Dataset entries:
*** Begin section ***

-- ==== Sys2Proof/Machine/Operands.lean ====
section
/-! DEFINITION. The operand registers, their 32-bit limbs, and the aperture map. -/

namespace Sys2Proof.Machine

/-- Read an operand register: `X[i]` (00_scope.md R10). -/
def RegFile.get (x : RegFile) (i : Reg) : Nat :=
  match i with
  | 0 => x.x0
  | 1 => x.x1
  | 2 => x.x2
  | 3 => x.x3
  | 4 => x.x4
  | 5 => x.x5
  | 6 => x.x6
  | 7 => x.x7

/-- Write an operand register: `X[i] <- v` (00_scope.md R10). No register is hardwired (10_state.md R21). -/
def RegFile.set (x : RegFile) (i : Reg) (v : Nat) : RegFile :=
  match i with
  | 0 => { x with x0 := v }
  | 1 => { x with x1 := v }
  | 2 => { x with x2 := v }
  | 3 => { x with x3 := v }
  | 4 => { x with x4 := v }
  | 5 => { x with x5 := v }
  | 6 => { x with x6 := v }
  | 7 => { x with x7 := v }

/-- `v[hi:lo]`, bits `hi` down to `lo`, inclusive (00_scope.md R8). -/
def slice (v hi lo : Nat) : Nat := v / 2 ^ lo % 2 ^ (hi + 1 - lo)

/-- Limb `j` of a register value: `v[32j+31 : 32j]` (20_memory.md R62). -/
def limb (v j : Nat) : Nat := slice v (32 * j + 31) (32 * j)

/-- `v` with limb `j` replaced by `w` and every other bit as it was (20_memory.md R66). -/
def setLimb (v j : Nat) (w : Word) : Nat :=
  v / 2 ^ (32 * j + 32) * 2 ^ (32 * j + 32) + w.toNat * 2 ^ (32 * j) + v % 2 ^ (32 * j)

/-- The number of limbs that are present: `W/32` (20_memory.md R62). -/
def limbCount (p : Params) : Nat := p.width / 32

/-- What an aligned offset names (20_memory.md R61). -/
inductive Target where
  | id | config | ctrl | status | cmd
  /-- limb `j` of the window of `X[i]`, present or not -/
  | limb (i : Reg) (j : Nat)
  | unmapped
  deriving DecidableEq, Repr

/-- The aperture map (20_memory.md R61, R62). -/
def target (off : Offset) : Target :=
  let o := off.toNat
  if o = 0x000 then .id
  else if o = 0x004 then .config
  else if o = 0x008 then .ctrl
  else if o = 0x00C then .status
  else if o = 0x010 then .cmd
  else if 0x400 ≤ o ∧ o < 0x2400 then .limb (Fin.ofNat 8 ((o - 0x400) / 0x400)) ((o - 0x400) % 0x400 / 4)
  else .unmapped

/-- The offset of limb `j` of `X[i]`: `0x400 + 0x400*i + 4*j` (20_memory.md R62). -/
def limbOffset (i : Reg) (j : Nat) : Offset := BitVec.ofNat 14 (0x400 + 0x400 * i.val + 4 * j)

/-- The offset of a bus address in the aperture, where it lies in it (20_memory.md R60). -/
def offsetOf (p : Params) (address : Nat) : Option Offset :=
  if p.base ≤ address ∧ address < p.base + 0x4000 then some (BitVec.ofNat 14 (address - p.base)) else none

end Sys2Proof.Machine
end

*** End section ***

### EXERCISE:
The data above must be restated word for word.

### OUTPUT BELOW:
-- ==== Sys2Proof/Machine/Operands.lean ====
section
/-! DEFINITION. The operand registers, their 32-bit limbs, and the aperture map. -/

namespace Sys2Proof.Machine

/-- Read an operand register: `X[i]` (00_scope.md R10). -/
def RegFile.get (x : RegFile) (i : Reg) : Nat :=
  match i with
  | 0 => x.x0
  | 1 => x.x1
  | 2 => x.x2
  | 3 => x.x3
  | 4 => x.x4
  | 5 => x.x5
  | 6 => x.x6
  | 7 => x.x7

/-- Write an operand register: `X[i] <- v` (00_scope.md R10). No register is hardwired (10_state.md R21). -/
def RegFile.set (x : RegFile) (i : Reg) (v : Nat) : RegFile :=
  match i with
  | 0 => { x with x0 := v }
  | 1 => { x with x1 := v }
  | 2 => { x with x2 := v }
  | 3 => { x with x3 := v }
  | 4 => { x with x4 := v }
  | 5 => { x with x5 := v }
  | 6 => { x with x6 := v }
  | 7 => { x with x7 := v }

/-- `v[hi:lo]`, bits `hi` down to `lo`, inclusive (00_scope.md R8). -/
def slice (v hi lo : Nat) : Nat := v / 2 ^ lo % 2 ^ (hi + 1 - lo)

/-- Limb `j` of a register value: `v[32j+31 : 32j]` (20_memory.md R62). -/
def limb (v j : Nat) : Nat := slice v (32 * j + 31) (32 * j)

/-- `v` with limb `j` replaced by `w` and every other bit as it was (20_memory.md R66). -/
def setLimb (v j : Nat) (w : Word) : Nat :=
  v / 2 ^ (32 * j + 32) * 2 ^ (32 * j + 32) + w.toNat * 2 ^ (32 * j) + v % 2 ^ (32 * j)

/-- The number of limbs that are present: `W/32` (20_memory.md R62). -/
def limbCount (p : Params) : Nat := p.width / 32

/-- What an aligned offset names (20_memory.md R61). -/
inductive Target where
  | id | config | ctrl | status | cmd
  /-- limb `j` of the window of `X[i]`, present or not -/
  | limb (i : Reg) (j : Nat)
  | unmapped
  deriving DecidableEq, Repr

/-- The aperture map (20_memory.md R61, R62). -/
def target (off : Offset) : Target :=
  let o := off.toNat
  if o = 0x000 then .id
  else if o = 0x004 then .config
  else if o = 0x008 then .ctrl
  else if o = 0x00C then .status
  else if o = 0x010 then .cmd
  else if 0x400 ≤ o ∧ o < 0x2400 then .limb (Fin.ofNat 8 ((o - 0x400) / 0x400)) ((o - 0x400) % 0x400 / 4)
  else .unmapped

/-- The offset of limb `j` of `X[i]`: `0x400 + 0x400*i + 4*j` (20_memory.md R62). -/
def limbOffset (i : Reg) (j : Nat) : Offset := BitVec.ofNat 14 (0x400 + 0x400 * i.val + 4 * j)

/-- The offset of a bus address in the aperture, where it lies in it (20_memory.md R60). -/
def offsetOf (p : Params) (address : Nat) : Option Offset :=
  if p.base ≤ address ∧ address < p.base + 0x4000 then some (BitVec.ofNat 14 (address - p.base)) else none

end Sys2Proof.Machine
end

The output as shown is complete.